== Source material ==
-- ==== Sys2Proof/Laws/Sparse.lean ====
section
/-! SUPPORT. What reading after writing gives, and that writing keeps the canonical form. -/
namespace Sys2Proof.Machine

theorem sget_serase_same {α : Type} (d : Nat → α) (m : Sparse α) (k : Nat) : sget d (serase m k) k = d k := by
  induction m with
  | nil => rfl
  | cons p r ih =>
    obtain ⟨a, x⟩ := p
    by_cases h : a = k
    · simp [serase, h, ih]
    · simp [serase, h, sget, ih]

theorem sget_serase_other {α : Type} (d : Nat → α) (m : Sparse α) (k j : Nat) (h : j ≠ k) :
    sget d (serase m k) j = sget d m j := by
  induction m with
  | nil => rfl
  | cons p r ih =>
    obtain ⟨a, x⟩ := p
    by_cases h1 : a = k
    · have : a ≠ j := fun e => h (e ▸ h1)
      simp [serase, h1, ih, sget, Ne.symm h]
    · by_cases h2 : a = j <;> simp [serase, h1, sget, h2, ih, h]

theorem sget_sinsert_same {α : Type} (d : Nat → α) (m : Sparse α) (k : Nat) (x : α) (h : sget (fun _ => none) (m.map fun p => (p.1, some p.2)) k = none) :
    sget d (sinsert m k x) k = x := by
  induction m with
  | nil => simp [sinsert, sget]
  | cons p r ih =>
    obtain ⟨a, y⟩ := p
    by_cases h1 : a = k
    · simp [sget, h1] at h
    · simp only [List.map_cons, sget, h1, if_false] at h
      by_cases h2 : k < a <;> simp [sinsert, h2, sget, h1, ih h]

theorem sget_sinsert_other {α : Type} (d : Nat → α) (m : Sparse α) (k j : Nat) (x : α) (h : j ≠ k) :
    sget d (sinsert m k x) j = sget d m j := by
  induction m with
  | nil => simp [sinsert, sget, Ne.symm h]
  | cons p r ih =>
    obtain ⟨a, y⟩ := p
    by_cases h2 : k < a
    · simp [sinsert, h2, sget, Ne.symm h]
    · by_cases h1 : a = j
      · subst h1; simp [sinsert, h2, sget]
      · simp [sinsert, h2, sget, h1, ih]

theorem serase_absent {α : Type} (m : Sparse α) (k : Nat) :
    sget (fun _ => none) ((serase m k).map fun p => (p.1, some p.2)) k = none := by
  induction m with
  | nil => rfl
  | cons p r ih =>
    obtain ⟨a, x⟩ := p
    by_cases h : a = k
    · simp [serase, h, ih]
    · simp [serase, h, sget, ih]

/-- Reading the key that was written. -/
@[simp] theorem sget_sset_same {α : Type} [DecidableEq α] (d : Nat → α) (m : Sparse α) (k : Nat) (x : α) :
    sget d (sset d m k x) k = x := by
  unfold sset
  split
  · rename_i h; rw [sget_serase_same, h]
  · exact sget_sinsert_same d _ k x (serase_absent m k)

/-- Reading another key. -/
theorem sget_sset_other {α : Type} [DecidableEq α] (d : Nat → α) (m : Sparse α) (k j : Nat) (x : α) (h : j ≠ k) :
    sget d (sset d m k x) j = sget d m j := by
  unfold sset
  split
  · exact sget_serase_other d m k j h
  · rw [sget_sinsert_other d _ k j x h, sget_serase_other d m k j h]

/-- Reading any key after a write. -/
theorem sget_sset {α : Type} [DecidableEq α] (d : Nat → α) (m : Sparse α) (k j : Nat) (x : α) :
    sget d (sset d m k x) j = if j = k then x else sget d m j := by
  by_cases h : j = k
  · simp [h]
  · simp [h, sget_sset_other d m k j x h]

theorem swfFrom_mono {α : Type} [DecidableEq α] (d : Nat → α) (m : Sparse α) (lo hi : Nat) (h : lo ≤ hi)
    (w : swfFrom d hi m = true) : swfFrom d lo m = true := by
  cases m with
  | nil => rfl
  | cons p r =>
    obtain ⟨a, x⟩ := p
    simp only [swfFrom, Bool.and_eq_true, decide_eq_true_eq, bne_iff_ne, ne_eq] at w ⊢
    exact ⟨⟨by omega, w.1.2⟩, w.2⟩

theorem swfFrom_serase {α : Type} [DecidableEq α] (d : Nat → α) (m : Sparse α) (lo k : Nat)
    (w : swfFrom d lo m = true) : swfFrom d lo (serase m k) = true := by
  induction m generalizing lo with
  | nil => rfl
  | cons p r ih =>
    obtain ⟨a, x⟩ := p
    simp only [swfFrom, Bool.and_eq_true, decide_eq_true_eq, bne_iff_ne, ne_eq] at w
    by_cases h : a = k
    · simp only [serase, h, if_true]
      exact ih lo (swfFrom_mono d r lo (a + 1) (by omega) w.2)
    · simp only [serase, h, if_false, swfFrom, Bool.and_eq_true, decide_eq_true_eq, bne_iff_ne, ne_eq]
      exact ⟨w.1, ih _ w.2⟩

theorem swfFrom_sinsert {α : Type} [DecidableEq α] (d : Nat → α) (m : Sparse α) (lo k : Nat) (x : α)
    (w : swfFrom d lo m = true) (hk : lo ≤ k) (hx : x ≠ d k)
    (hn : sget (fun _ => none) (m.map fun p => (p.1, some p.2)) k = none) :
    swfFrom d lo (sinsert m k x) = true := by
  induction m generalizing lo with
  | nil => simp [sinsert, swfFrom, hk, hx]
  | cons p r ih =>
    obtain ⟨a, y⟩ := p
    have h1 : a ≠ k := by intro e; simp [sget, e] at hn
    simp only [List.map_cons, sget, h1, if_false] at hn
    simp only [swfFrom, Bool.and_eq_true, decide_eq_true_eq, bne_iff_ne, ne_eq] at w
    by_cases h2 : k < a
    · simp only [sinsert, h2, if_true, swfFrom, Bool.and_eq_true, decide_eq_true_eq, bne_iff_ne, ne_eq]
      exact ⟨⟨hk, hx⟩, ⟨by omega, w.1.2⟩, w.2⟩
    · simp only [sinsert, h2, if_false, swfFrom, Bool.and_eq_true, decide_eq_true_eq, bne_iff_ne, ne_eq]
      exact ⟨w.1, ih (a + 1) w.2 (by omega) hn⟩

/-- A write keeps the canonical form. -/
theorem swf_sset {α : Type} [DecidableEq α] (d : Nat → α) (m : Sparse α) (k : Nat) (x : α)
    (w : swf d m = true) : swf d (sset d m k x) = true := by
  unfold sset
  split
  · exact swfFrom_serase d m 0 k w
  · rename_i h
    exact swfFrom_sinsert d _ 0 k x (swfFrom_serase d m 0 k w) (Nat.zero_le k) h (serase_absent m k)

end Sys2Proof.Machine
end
===
### Task objective
Nothing but the lines from the line containing "exact ⟨w.1, ih _ w.2⟩" through the final line of the entries should appear in your answer, copied exactly.

### Answer section
      exact ⟨w.1, ih _ w.2⟩

theorem swfFrom_sinsert {α : Type} [DecidableEq α] (d : Nat → α) (m : Sparse α) (lo k : Nat) (x : α)
    (w : swfFrom d lo m = true) (hk : lo ≤ k) (hx : x ≠ d k)
    (hn : sget (fun _ => none) (m.map fun p => (p.1, some p.2)) k = none) :
    swfFrom d lo (sinsert m k x) = true := by
  induction m generalizing lo with
  | nil => simp [sinsert, swfFrom, hk, hx]
  | cons p r ih =>
    obtain ⟨a, y⟩ := p
    have h1 : a ≠ k := by intro e; simp [sget, e] at hn
    simp only [List.map_cons, sget, h1, if_false] at hn
    simp only [swfFrom, Bool.and_eq_true, decide_eq_true_eq, bne_iff_ne, ne_eq] at w
    by_cases h2 : k < a
    · simp only [sinsert, h2, if_true, swfFrom, Bool.and_eq_true, decide_eq_true_eq, bne_iff_ne, ne_eq]
      exact ⟨⟨hk, hx⟩, ⟨by omega, w.1.2⟩, w.2⟩
    · simp only [sinsert, h2, if_false, swfFrom, Bool.and_eq_true, decide_eq_true_eq, bne_iff_ne, ne_eq]
      exact ⟨w.1, ih (a + 1) w.2 (by omega) hn⟩

/-- A write keeps the canonical form. -/
theorem swf_sset {α : Type} [DecidableEq α] (d : Nat → α) (m : Sparse α) (k : Nat) (x : α)
    (w : swf d m = true) : swf d (sset d m k x) = true := by
  unfold sset
  split
  · exact swfFrom_serase d m 0 k w
  · rename_i h
    exact swfFrom_sinsert d _ 0 k x (swfFrom_serase d m 0 k w) (Nat.zero_le k) h (serase_absent m k)

end Sys2Proof.Machine
end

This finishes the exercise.